# ENTRIES PROVIDED
-- replay (R508, R512)

/-- R508: the first shard of a checkpoint whose extent in the active buffer has another digest. -/
def shardDiff (s : State) (c : Ckpt) : Option Nat × State :=
  (c.shards.zipIdx).foldl (fun (q : Option Nat × State) p =>
    match q.1, p.1.pbase with
    | none, some b =>
      match q.2.tender.dir.find? fun e => owned s e.2 && e.2.pbase = b && e.2.len = p.1.len with
      | some e =>
        let (bs, t) := extentBytes q.2 (activeBase s) e.2
        (if shaNat bs = p.1.digest then none else some p.2, t)
      | none => q
    | _, _ => q) (none, s)

/-- R508: the first difference from any complete checkpoint with a label. -/
def labelDiff (s : State) (n : Nat) : Option Nat × State :=
  s.way.slots.foldl (fun (q : Option Nat × State) p =>
    match q.1, p.2 with
    | none, some c => if c.label = n && c.rank = s.consist.rank then shardDiff q.2 c else q
    | _, _ => q) (none, s)

/-- R512: a divergence that names a shard: a self-test is due; a second within 3,600 s withdraws the module. -/
def shardDiverged (s : State) : State :=
  let times := s.time.ns :: recent s.time.ns s.way.divTimes
  s.updWay fun w => { w with divTimes := times, testDue := true, withdrawn := w.withdrawn || 2 ≤ times.length }

/-- REPLAY_STEP_CHECK (R508). -/
def replayCheck (s : State) : State :=
  match s.way.toCheck with
  | none => s
  | some (n, fin, e) =>
    let t := s.updWay fun w => { w with toCheck := none }
    let (x, t) := if t.tender.step = n + 1 then labelDiff t n else (none, t)
    let d0 := fin != entryFlag e 0
    let d1 := leNat (stageRaw s 0xB8 4) != entryNat e 0xB8 4
    if !d0 && !d1 && x = none then t
    else
      let t := ((t.updWay fun w => { w with diverged := true }).bump (.waybill 2)).raise 0x0023
        (b2n d0 + 2 * b2n d1 + 4 * b2n x.isSome) (x.getD 0xFFFF)
      if x.isSome then shardDiverged t else t

def execReplayStepCheck (s : State) : Result := .next (replayCheck s)

-- losing a module (R513)

/-- PEER_LOST: no coupling and no relay has led to a populated position for 1 ms (R513); what used the module ends with CODE 7 (R352,
R407). -/
def execPeerLost (position : Fin 8) (s : State) : Result :=
  .next (
    let q := position.val
    if q = s.consist.position || !s.consist.populated.getLsbD q || reachable s q then s
    else
      let t := match rankOfPos s q with
        | some r => memberLost s r
        | none => s
      (t.raise 0x0050 ((rankOfPos s q).getD 0xFFFF) 0xFFFF).raiseStop 4 2)

end Sys2Proof.Machine
end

# WHAT IS EXPECTED
Both the line containing "(n, fin, e) =>" and the line containing "-- losing a module (R513)" belong in the answer. Print them and every line above that falls between them exactly, and no others.

# ANSWER SPACE
  | some (n, fin, e) =>
    let t := s.updWay fun w => { w with toCheck := none }
    let (x, t) := if t.tender.step = n + 1 then labelDiff t n else (none, t)
    let d0 := fin != entryFlag e 0
    let d1 := leNat (stageRaw s 0xB8 4) != entryNat e 0xB8 4
    if !d0 && !d1 && x = none then t
    else
      let t := ((t.updWay fun w => { w with diverged := true }).bump (.waybill 2)).raise 0x0023
        (b2n d0 + 2 * b2n d1 + 4 * b2n x.isSome) (x.getD 0xFFFF)
      if x.isSome then shardDiverged t else t

def execReplayStepCheck (s : State) : Result := .next (replayCheck s)

-- losing a module (R513)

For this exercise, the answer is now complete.